The FDA approval of Otezla for psoriasis was based on two multicenter, randomized, double-blind, placebo-controlled trials (Studies PSOR-1 and PSOR-2) which enrolled a total of 1,257 subjects 18 years of age and older with moderate to severe plaque psoriasis. Study PSOR-1 enrolled 844 subjects and Study PSOR-2 enrolled 413 subjects. In both studies, subjects were randomized 2:1 to Otezla 30 mg BID or placebo for 16 weeks. Both studies assessed the proportion of subjects who achieved PASI-75 at Week 16 and the proportion of subjects who achieved a sPGA score of clear (0) or almost clear (1) at Week 16. PSOR-1: PASI-75 placebo: 15 (5.3%) and Otezla: 186 (33.1%). sPGA score placebo 11 (3.9%) and Otezla 122 (21.7%). PSOR-2: PASI-75 placebo: 8 (5.8%) and Otezla 79 (28.8%). sPGA score placebo 6 (4.4%) and Otezla 56 (20.4%).

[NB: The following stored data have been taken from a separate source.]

-- ==== Sys2Proof/Machine/Scheduler.lean ====
section
/-! DEFINITION. The Message Scheduler (spec/42_scheduler.md). -/

namespace Sys2Proof.Machine

/-- The load phase: the first 16 words of the block, from its bytes 0..63 (R120, R123). -/
def rawWords (b : Fin 64 → Byte) : Vector Word 16 :=
  Vector.ofFn fun i : Fin 16 =>
    wordLE (b ⟨4 * i.val, by omega⟩) (b ⟨4 * i.val + 1, by omega⟩) (b ⟨4 * i.val + 2, by omega⟩) (b ⟨4 * i.val + 3, by omega⟩)

/-- One step of the recurrence, for the index `16 + i` (R121). -/
def schedStep (w : Vector Word 32) (i : Fin 16) : Vector Word 32 :=
  w.set (16 + i.val)
    (rotl (w[16 + i.val - 5] ^^^ w[16 + i.val - 7] ^^^ w[16 + i.val - 9] ^^^ w[16 + i.val - 13]) 1)

/-- `Sched()`: the raw words in positions 0..15, then positions 16..31 in increasing order (R120 to R122). The zeros that
stand in positions 16..31 at first are overwritten before any is read (R124). -/
def schedule (b : Fin 64 → Byte) : Vector Word 32 :=
  (List.finRange 16).foldl schedStep (rawWords b ++ Vector.replicate 16 (0 : Word))

end Sys2Proof.Machine
end

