-- ==== Sys2Proof/Laws/Decode.lean ====
section
/-! SUPPORT. Little-endian numbers and the opcode map. -/

namespace Sys2Proof

@[simp] theorem leBytes_length (n v : Nat) : (leBytes n v).length = n := by
  induction n generalizing v with
  | zero => rfl
  | succ n ih => simp [leBytes, ih]

/-- Bytes written little-endian read back as the number, modulo their width. -/
theorem leNat_leBytes (n v : Nat) : leNat (leBytes n v) = v % 256 ^ n := by
  induction n generalizing v with
  | zero => simp [leBytes, leNat, Nat.mod_one]
  | succ n ih =>
    simp only [leBytes, leNat, ih, BitVec.toNat_ofNat]
    rw [show (256 : Nat) ^ (n + 1) = 256 * 256 ^ n by rw [Nat.pow_succ, Nat.mul_comm], Nat.mod_mul]

/-- Bytes read little-endian are written back as they were. -/
theorem leBytes_leNat (bs : List Byte) : leBytes bs.length (leNat bs) = bs := by
  induction bs with
  | nil => rfl
  | cons b bs ih =>
    have hb := b.isLt
    rw [List.length_cons, leBytes, leNat, show (b.toNat + 256 * leNat bs) / 256 = leNat bs by omega, ih]
    congr 1
    apply BitVec.eq_of_toNat_eq
    rw [BitVec.toNat_ofNat]
    omega

theorem leNat_lt (bs : List Byte) : leNat bs < 256 ^ bs.length := by
  have h := leNat_leBytes bs.length (leNat bs)
  rw [leBytes_leNat] at h
  exact h ▸ Nat.mod_lt _ (Nat.pow_pos (by decide))

/-- The rows of the opcode map, as a function of byte 0. -/
theorem opRow_eq (op : Byte) :
    opRow op =
      if op = 0x01 then some ⟨.setseed, 0xFF, 0x01, 9, 9⟩
      else if op = 0x02 then some ⟨.start, 0xFF, 0x02, 1, 1⟩
      else if op = 0x03 then some ⟨.write, 0xFF, 0x03, 2, 4097⟩
      else if op = 0x04 then some ⟨.finish, 0xFF, 0x04, 1, 1⟩
      else if op = 0x05 then some ⟨.readb, 0xFF, 0x05, 1, 1⟩
      else if op = 0x06 then some ⟨.readh, 0xFF, 0x06, 1, 1⟩
      else if op = 0x07 then some ⟨.status, 0xFF, 0x07, 1, 1⟩
      else if op = 0x08 then some ⟨.abort, 0xFF, 0x08, 1, 1⟩
      else none := by
  revert op
  decide +kernel

/-- No two rows of the opcode map match one byte (R71). -/
theorem opcodeMap_disjoint :
    opcodeMap.Pairwise fun r r' => ∀ op : Byte, ¬(op &&& r.mask = r.pattern ∧ op &&& r'.mask = r'.pattern) := by
  decide +kernel

end Sys2Proof
end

Indication 3 - oral ulcers associated with Behçet’s Disease

approved July 2019

Clinical Trial Results

The FDA approval of Otezla for oral ulcers associated with Behçet’s Disease was based on the randomized, placebo-controlled, double-blind Phase 3 RELIEF study evaluating Otezla in 207 adult patients with Behçet’s Disease with active oral ulcers who were previously treated with at least one nonbiologic medication and were candidates for systemic therapy. Results showed Otezla 30 mg BID resulted in a 42.7 point reduction from baseline in the pain of oral ulcers as measured by the visual analog scale (VAS) at week 12, compared with an 18.7 point reduction with placebo. The proportion of patients achieving an oral ulcer complete response (oral ulcer-free) at week 12 was 52.9% in the Otezla arm and 22.3% in the placebo arm. The proportion of patients achieving oral ulcer complete response by week 6 and who remained oral ulcer-free for at least six additional weeks during the 12-week treatment phase was 29.8% in the Otezla arm and 4.9% in the placebo arm. The daily average number of oral ulcers during the 12-week treatment phase was 1.5 in the Otezla arm and 2.6 in the placebo arm (based on oral ulcer counts measured at baseline and at weeks 1, 2, 4, 6, 8, 10 and 12).